DorcasthePuffin · 08/02/2017 15:09

I'm intrigued by this line that the stress of quitting is worse than smoking in pregnancy - you hear it SO much. I don't think women who say it are lying as such - I think it's something that women say to each other, that they want to hear and believe. I suspect sometimes they say it to their doctor/midwife straight after claiming that they have cut right down - and the health professional is a bit mmmm and doesn't really challenge them.

Why don't they challenge them? Perhaps because they think there is more to gain by keeping a positive relationship, perhaps because they women who actually don't want to give up won't, perhaps because smokers are disproportionately likely to be among groups that tend to disengage from antenatal care, perhaps because they're too busy.

But it is hard to imagine the level of stress that would be more harmful than smoking in pregnancy. If women don't feel able to stop smoking that is their choice - I'm not advocating bullying or humiliating them - but we shouldn't collude with fantasy either.

DorcasthePuffin · 08/02/2017 15:10

Oh, and good luck OP and congratulations on your pregnancy Smile

buckyou · 08/02/2017 15:22

I didn't realise that happened to the placenta. That is rank!!!!!

I just stopped. My DH struggled so he visited now vaping. Could you try that instead?

DorcasthePuffin · 08/02/2017 15:37

I have an old friend who smoked throughout her four pregnancies using the stress excuse, and also arguing that there is no scientific proof of harm (yeah, right). She brought up her kids in a fug of smoke (despite them all having asthma) and last time I visited, when they were aged 7-12, the parents were teaching them how to make roll-ups using garden weeds and smoke them, because, "It's better for their parents to demystify smoking for them rather than them learning using real cigs in the playground".

This is an intelligent, highly educated woman. Humans have amazing capacity for believing what they want to believe.
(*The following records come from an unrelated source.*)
-- ==== Sys2Proof/Machine/TimeTags.lean ====
section
/-!
DEFINITION. The time-tag unit (R160 to R182): tags and dead time, storage and forwarding, the measurement programs,
self-calibration.
-/

namespace Sys2Proof.Machine

/-! ### Channels -/

/-- Channel `c`. -/
def State.chan (s : State) (c : Nat) : TtuCh := s.ttu.chans.getD c TtuCh.empty

/-- Changing channel `c`. -/
def State.setChan (s : State) (c : Nat) (f : TtuCh → TtuCh) : State :=
  { s with ttu := { s.ttu with chans := modAt s.ttu.chans c f } }

/-- Program `p`. -/
def State.prog (s : State) (p : Nat) : Prog := s.ttu.progs.getD p Prog.empty

/-- Changing program `p`. -/
def State.setProg (s : State) (p : Nat) (f : Prog → Prog) : State :=
  { s with ttu := { s.ttu with progs := modAt s.ttu.progs p f } }

/-- A common TTU word's parity failed (R180). -/
def State.ttuFrozen (s : State) : Bool := ((s.group 8).parity ++ (s.group 9).parity).any (fun a => decide (a < 0x30100))

/-- A word of channel `c` failed its parity: its slope acts as off (R180). -/
def State.chanStruck (s : State) (c : Nat) : Bool :=
  (s.group 8).parity.any (fun a => decide (A.ttuChCfg c ≤ a) && decide (a < A.ttuChCfg c + 0x40))

/-- A word of program `p` failed its parity: its mode acts as off (R180). -/
def State.progStruck (s : State) (p : Nat) : Bool :=
  (s.group 9).parity.any (fun a => decide (A.ttuMpCtl p ≤ a) && decide (a < A.ttuMpCtl p + 0x40))

/-- The loopback selector of TC14 passes an output's edges (R160): not where it selects the calibration pulse or nothing. -/
def State.loopsOutput (s : State) : Bool := decide (s.f (A.ttuChLoop 14) 0 3 ≤ 5)

/-- A channel tags an edge of a direction: it is active, its domain is on and its slope selects the edge (R160, R163, R180, R394). -/
def State.selects (s : State) (c : Nat) (rising : Bool) : Bool :=
  let sl := s.f (A.ttuChCfg c) 15 2
  !(s.bit A.glbFenceTtu c) && s.domainOn 6 && !(s.chanStruck c) && (decide (c ≠ 14) || s.loopsOutput) &&
  (if rising then decide (sl = 0) || decide (sl = 2) else decide (sl = 1) || decide (sl = 2))

/-- The correction of a channel's tags in 1/16 ps: factory delay for the termination in use and skew (R161). -/
def State.tagDelay (s : State) (c : Nat) : Int :=
  let indly := if s.bit (A.ttuChCfg c) 13 then s.f (A.ttuChIndly c) 0 16 else s.f (A.ttuChIndly c) 16 16
  (indly : Int) * 16 + qdiv (s.sf (A.ttuChCalofs c) 0 32 * 16) 100

/-- The timescale and the measurement scale in 1/16 ps, `sub` beyond the last fabric cycle. -/
def scale16 (acc sub : Nat) : Int := ((acc * 16000 / 2 ^ 48 + sub : Nat) : Int)

/-- An instant in 1/16 ps rounded to the nearest ps (R170). -/
def toPs (x : Int) : Int := (x + 8) / 16

/-- The tag instant format (R167). -/
def tagInstant (ps : Int) : Bytes :=
  let ns := (ps / 1000).toNat
  le 6 (ns / 1000000000) ++ le 4 (ns % 1000000000) ++ le 2 (ps % 1000).toNat

/-! ### Storage (R168, R169) -/

/-- The records that have left the FIFO since it was last counted, 100 M per second (R169). -/
def State.fifoGone (s : State) : Nat := (s.ts.meas - s.ttu.fifoAt) / (10 * 2 ^ 48)

/-- The FIFO brought up to date; the part of a record's time that has passed still counts. -/
def State.drainFifo (s : State) : State :=
  let n := s.fifoGone
  { s with ttu := { s.ttu with
    fifo := s.ttu.fifo - n
    fifoAt := if s.ttu.fifo ≤ n then s.ts.meas else s.ttu.fifoAt + n * (10 * 2 ^ 48) } }

/-- Appending to the tag buffer; the oldest unforwarded record is discarded when it is full (R169). -/
def State.bufferTag (s : State) (d : Bytes) : State :=
  match s.ttu.tags with
  | old :: rest =>
    if s.ttu.tags.length < 33554432 then { s with ttu := { s.ttu with tags := s.ttu.tags ++ [d] } }
    else
      let t := { s with ttu := { s.ttu with tags := rest ++ [d] } }
      ((t.setChan (leAt old 12 1 % 16) (fun x => { x with overwritten := true })).inc A.ttuTagLost).raise A.ttuEvent 1
  | [] => { s with ttu := { s.ttu with tags := [d] } }

/-- Storing a tag record through the FIFO (R168, R169). -/
def State.storeTag (s : State) (c : Nat) (d : Bytes) : State :=
  let s := s.drainFifo
  if 16384 ≤ s.ttu.fifo then
    ((s.setChan c (fun x => { x with overflow := true })).inc (A.ttuChOverflow c)).raise A.ttuEvent 0
  else
    let t := { s with ttu := { s.ttu with fifo := s.ttu.fifo + 1 } }
    (t.bufferTag d).setChan c (fun x => { x with overflow := false })

/-- Forwarding one record into its ring; false where there is no room (R168, R339). -/
def State.forwardOne (s : State) (n source : Nat) (d : Bytes) : State × Bool :=
  if s.recordRing n source then s.putRecord n d else (s, false)

/-- Forwarding the tag buffer, oldest first, as far as the ring has room (R168, R169). -/
def State.forwardTags (s : State) : State :=
  if s.ttuFrozen then s
  else
    s.ttu.tags.foldl (fun t d =>
      if t.ttu.tags.head? = some d then
        let c := leAt d 12 1 % 16
        let fl := leAt d 13 1
        let d2 := if (t.chan c).overwritten ∧ fl / 2 % 2 = 0 then patch d 13 (le 1 (fl + 2)) else d
        let q := t.forwardOne (t.f A.ttuTagCfg 8 8) 1 d2
        if q.2 then { q.1 with ttu := { q.1.ttu with tags := q.1.ttu.tags.tail } }.setChan c (fun x => { x with overwritten := false })
        else q.1
      else t) s

/-- Forwarding the measurement buffer (R176). -/
def State.forwardMeas (s : State) : State :=
  if s.ttuFrozen then s
  else
    s.ttu.measures.foldl (fun t d =>
      if t.ttu.measures.head? = some d then
        let q := t.forwardOne (t.f A.ttuMeasCfg 8 8) 2 d
        if q.2 then { q.1 with ttu := { q.1.ttu with measures := q.1.ttu.measures.tail } } else q.1
      else t) s

/-! ### Programs (R171 to R177) -/

/-- MODE of a program as it acts: 0 off, 1 INTERVAL, 2 FREQUENCY, 3 PHASE. -/
def State.mpMode (s : State) (p : Nat) : Nat := if s.progStruck p then 0 else s.f (A.ttuMpCtl p) 0 2

/-- START_CH. -/
def State.mpStart (s : State) (p : Nat) : Nat := s.f (A.ttuMpCtl p) 4 4

/-- MAX_STOPS. -/
def State.mpMax (s : State) (p : Nat) : Nat := s.f (A.ttuMpCtl p) 8 6

/-- Nanoseconds in 1/16 ps. -/
def ns16 (n : Nat) : Int := ((n * 16000 : Nat) : Int)

/-- PRE in 1/16 ps. -/
def State.mpPre (s : State) (p : Nat) : Int := ns16 (s.f (A.ttuMpPre p) 0 24)

/-- POST in 1/16 ps. -/
def State.mpPost (s : State) (p : Nat) : Int := ns16 (s.f (A.ttuMpPost p) 0 30)

/-- The end of a window that ends at POST or, shorter, at TIMEOUT (R171), and whether TIMEOUT ends it. -/
def State.mpEnd (s : State) (p : Nat) : Int × Bool :=
  let t := s.f (A.ttuMpTimeout p) 0 30
  if 0 < t ∧ ns16 t < s.mpPost p then (ns16 t, true) else (s.mpPost p, false)

/-- The 32-byte header of a measurement record (R177). -/
def State.mpHeader (s : State) (len type p : Nat) (start : Tag) (nstop close flags : Nat) (tstart : Int) (seq : Nat) : Bytes :=
  le 2 len ++ le 1 type ++ le 1 p ++ le 1 (start.ch + 16 * b2n (!start.rising)) ++ le 1 nstop ++ le 1 close ++
  le 1 (flags + 32 * s.tscMode) ++ tagInstant tstart ++ le 4 seq ++ le 4 s.ts.rho ++ zeros 4

/-- A stop entry (R177). -/
def Stop.bytes (x : Stop) : Bytes :=
  le 6 (unsigned x.interval 48) ++
  le 2 (x.ch + 16 * b2n x.coincident + 32 * b2n x.neg + 64 * b2n x.dead + 128 * b2n (!x.rising))

/-- A closed record waits for the next RADIUS_TICK; the program's record count advances (R176, R177). -/
def State.closeRecord (s : State) (p : Nat) (d : Nat → Bytes) : State :=
  s.setProg p (fun x => { x with seq := (x.seq + 1) % 2 ^ 32, closed := x.closed ++ [d x.seq] })

/-- Closing an INTERVAL measurement (R171, R173): 0 POST, 1 TIMEOUT, 2 FULL. -/
def State.closeMeas (s : State) (p : Nat) (m : Meas) (close : Nat) : State :=
  let n := m.stops.length
  let flags := b2n (decide (close = 1)) + 2 * b2n m.stepped + 4 * b2n m.calChanged + 8 * b2n m.start.dead
  s.closeRecord p (fun seq => s.mpHeader (32 + 8 * n) 2 p m.start n close flags (toPs m.start.ts) seq ++
    m.stops.flatMap Stop.bytes)

/-- Open measurements of a program (R172). -/
def openCount (l : List Meas) : Nat := (l.filter (fun m => !m.full)).length

/-- STATUS of a program. -/
def State.showProg (s : State) (p : Nat) : State := s.sfW (A.ttuMpStatus p) 0 7 (openCount (s.prog p).open_)

/-- What the passage of time closes and forgets in an INTERVAL program at a timescale instant in 1/16 ps (R171, R173):
windows that have ended close, tags older than PRE are forgotten and, unpaired, counted in STRAY. -/
def State.mpAge (s : State) (p : Nat) (now : Int) : State :=
  let x := s.prog p
  let e := s.mpEnd p
  let ended := x.open_.filter (fun m => !m.full && decide (m.start.ts + e.1 < now))
  let t := s.setProg p (fun y => { y with open_ := y.open_.filter (fun m =>
    !(decide (m.start.ts + (if m.full then s.mpPost p else e.1) < now))) })
  let t := t.each ended (fun m u => u.closeMeas p m (if e.2 then 1 else 0))
  let old := x.recent.filter (fun g => decide (g.ts + s.mpPre p < now))
  let stray := (old.filter (fun g => !g.paired)).length
  let t := t.setProg p (fun y => { y with recent := y.recent.filter (fun g => !(decide (g.ts + s.mpPre p < now))) })
  (t.when (decide (0 < stray)) (fun u => u.count (A.ttuMpStray p) stray)).showProg p

/-- The stop that a tag is of a measurement (R173). -/
def stopOf (start g : Tag) : Stop :=
  let d := g.ms - start.ms
  let c := decide (d.natAbs < 16)
  ⟨if c then 0 else toPs d, c, decide (d < 0) && !c, g.ch, g.dead, g.rising⟩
Crunchyside · 08/02/2017 15:45

People who don't have the willpower to give up smoking during pregnancy as essentially passing the burden on to their helpless newborn.

If you don't give up, you are basically expecting your newborn baby to deal with the negative consequences and the side effects of nicotine withdrawal, instead of carrying that burden yourself. You are placing your own comfort above the health of your unborn child.

You can give up - you wouldn't be the first person to struggle with it, but you can do it!